API crashes on etag calculation during connection reset
Describe the bug The API crashes if a connection is terminated when an Etag is being calculated.
Logs attached: Explore-logs-05_15_2023, 11_51_32 PM.txt
API Version: 7.1.10
The Unable to calculate transaction ETag log message appears to be a red herring. The error handling paths for that are solid, and I've simulated throwing the same error there and it doesn't crash the API. It's likely some other pg interaction that isn't handling the ECONNRESET error correctly and crashing.
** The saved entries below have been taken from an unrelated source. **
-- ==== Sys2Proof/Laws/Conv.lean ====
section
/-! SUPPORT. What a pass of CONV can do, said once, and its sums written out. -/

namespace Sys2Proof.Machine

/-! ### One pass -/

/-- A pass writes the other bank, RANGE and CUR_BANK only (R136, R141). -/
theorem convPass_frame (k : Kernel) (s : State) :
    convPass k s = { s with
      status := { s.status with range := (convPass k s).status.range, curBank := s.status.curBank.other }
      pix0 := (convPass k s).pix0
      pix1 := (convPass k s).pix1 } := by
  cases h : s.status.curBank <;> simp [convPass, h, Bank.other, State.setBank, Status.passed]

theorem convPass_curBank (k : Kernel) (s : State) : (convPass k s).status.curBank = s.status.curBank.other := rfl

theorem convPass_range (k : Kernel) (s : State) :
    (convPass k s).status.range =
      (s.status.range || passRange k (s.pixel s.status.curBank) s.gridWidth s.gridHeight) := rfl

theorem convPass_bank_dst (k : Kernel) (s : State) :
    (convPass k s).bank s.status.curBank.other =
      Memory.fillRows (s.bank s.status.curBank.other) s.gridWidth 0
        (passPixel k s.cfg.sharpClamp (s.pixel s.status.curBank) s.gridWidth s.gridHeight) s.gridHeight := by
  cases h : s.status.curBank <;> simp [convPass, h, Bank.other, State.setBank, State.bank]

theorem convPass_bank_src (k : Kernel) (s : State) :
    (convPass k s).bank s.status.curBank = s.bank s.status.curBank := by
  cases h : s.status.curBank <;> simp [convPass, h, Bank.other, State.setBank, State.bank]

@[simp] theorem convPass_gridWidth (k : Kernel) (s : State) : (convPass k s).gridWidth = s.gridWidth := by
  rw [convPass_frame]; rfl

@[simp] theorem convPass_gridHeight (k : Kernel) (s : State) : (convPass k s).gridHeight = s.gridHeight := by
  rw [convPass_frame]; rfl

@[simp] theorem convPass_clamp (k : Kernel) (s : State) : (convPass k s).cfg = s.cfg := by
  rw [convPass_frame]

@[simp] theorem convPass_resets (k : Kernel) (s : State) : (convPass k s).resets = s.resets := by
  rw [convPass_frame]

/-- The written bank, cell by cell (R136). -/
theorem convPass_pixel_dst (k : Kernel) (s : State) {x y : Nat} (hx : x < s.gridWidth) (hy : y < s.gridHeight) :
    (convPass k s).pixel s.status.curBank.other (y * s.gridWidth + x) =
      passPixel k s.cfg.sharpClamp (s.pixel s.status.curBank) s.gridWidth s.gridHeight y x := by
  rw [State.pixel, convPass_bank_dst, Memory.get?_fillRows_cell _ _ _ _ _ hx, if_pos ⟨Nat.zero_le _, by omega⟩]
  rfl

/-- A pass never changes the bank it reads (R136). -/
theorem convPass_pixel_src (k : Kernel) (s : State) (i : Nat) :
    (convPass k s).pixel s.status.curBank i = s.pixel s.status.curBank i := by
  rw [State.pixel, State.pixel, convPass_bank_src, convPass_resets]

/-- A pass changes no pixel beyond the grid (R141). -/
theorem convPass_pixel_beyond (k : Kernel) (s : State) (b : Bank) {i : Nat} (hw : 0 < s.gridWidth)
    (hi : s.gridWidth * s.gridHeight ≤ i) : (convPass k s).pixel b i = s.pixel b i := by
  by_cases hb : b = s.status.curBank
  · rw [hb, convPass_pixel_src]
  · have e : b = s.status.curBank.other := by
      cases b <;> cases h : s.status.curBank <;> simp_all [Bank.other]
    rw [e, State.pixel, convPass_bank_dst, Memory.get?_fillRows _ _ _ _ _ _ hw, if_neg, convPass_resets]
    · rfl
    · rw [Nat.mul_comm] at hi
      rw [Nat.zero_add]
      omega

/-! ### Many passes -/

theorem convPasses_zero (k : Kernel) (s : State) : convPasses k s 0 = s := rfl

theorem convPasses_succ (k : Kernel) (s : State) (n : Nat) : convPasses k s (n + 1) = convPass k (convPasses k s n) := rfl

/-- Passes write the banks, RANGE and CUR_BANK only (R144). -/
theorem convPasses_frame (k : Kernel) (s : State) (n : Nat) :
    convPasses k s n = { s with
      status := { s.status with
        range := (convPasses k s n).status.range
        curBank := (convPasses k s n).status.curBank }
      pix0 := (convPasses k s n).pix0
      pix1 := (convPasses k s n).pix1 } := by
  induction n with
  | zero => rfl
  | succ n ih =>
    rw [convPasses_succ, convPass_frame]
    rw [ih]

@[simp] theorem convPasses_gridWidth (k : Kernel) (s : State) (n : Nat) : (convPasses k s n).gridWidth = s.gridWidth := by
  rw [convPasses_frame]; rfl

@[simp] theorem convPasses_gridHeight (k : Kernel) (s : State) (n : Nat) :
    (convPasses k s n).gridHeight = s.gridHeight := by
  rw [convPasses_frame]; rfl

@[simp] theorem convPasses_cfg (k : Kernel) (s : State) (n : Nat) : (convPasses k s n).cfg = s.cfg := by
  rw [convPasses_frame]

@[simp] theorem convPasses_params (k : Kernel) (s : State) (n : Nat) : (convPasses k s n).params = s.params := by
  rw [convPasses_frame]

/-! ### The operands -/

/-- `s32(PARAM) = 0` exactly where PARAM is 0 (R131). -/
theorem convValue_eq_zero {s : State} : s.convValue = 0 ↔ s.param = 0 := by
  constructor
  · intro h
    apply BitVec.eq_of_toInt_eq
    exact h
  · intro h
    rw [State.convValue, h]
    rfl

/-! ### The sums -/

/-- The blur sum written out: the nine taps with weights 1 2 1, 2 4 2, 1 2 1 (R133, R138). -/
theorem convSum_blur (px : Nat → Pixel) (w x y : Nat) (c : Channel) :
    convSum .blur px w x y c =
      blurSum (fun v u => ((px (v * w + u)).chan c).toNat) y x := by
  simp [convSum, Kernel.weight, Kernel.matrix, blurSum, List.range_succ]
  ring

/-- The sharpen sum written out: the centre with weight 5, its four neighbours with -1, the corners with 0 (R134, R138). -/
theorem convSum_sharpen (px : Nat → Pixel) (w x y : Nat) (c : Channel) :
    convSum .sharpen px w x y c =
      sharpSum (fun v u => ((px (v * w + u)).chan c).toNat) y x := by
  simp [convSum, Kernel.weight, Kernel.matrix, sharpSum, List.range_succ]
  ring

end Sys2Proof.Machine
end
The challenging part is that the stack traces in the error log are very short -- they don't show where in the application code this is happening:
Error: read ECONNRESET
at TCP.onStreamRead (node:internal/stream_base_commons:217:20)
at TCP.callbackTrampoline (node:internal/async_hooks:130:17)
Also, we do have ECONNRESET errors covered in the general postgres error handler:
https://github.com/hirosystems/stacks-blockchain-api/blob/9dc72488bff40de008d4245172259185840fc670/src/datastore/helpers.ts#L241
@CharlieC3 has this happened more than once and/or are you able to reproduce? Otherwise I think we'd need to manually test by injecting this error at the pg lib level then test a bunch of calls to see if/what causes the crash.
I'm also curious, could include more logs before the exit? I wonder if this lines up with the recent re-enabling of socket-io. Perhaps the bug could be in that area. I've scanned through the pg queries performed by socket-io related code and nothing immediately stood out.
@zone117x According to our logs this is a repeat occurrence and is becoming more frequent. Here's one example, and one more.
I do see some errors with the proxy server right before this etag error appears which I didn't notice before. It's possible this is the root cause and the etag error is a result of that.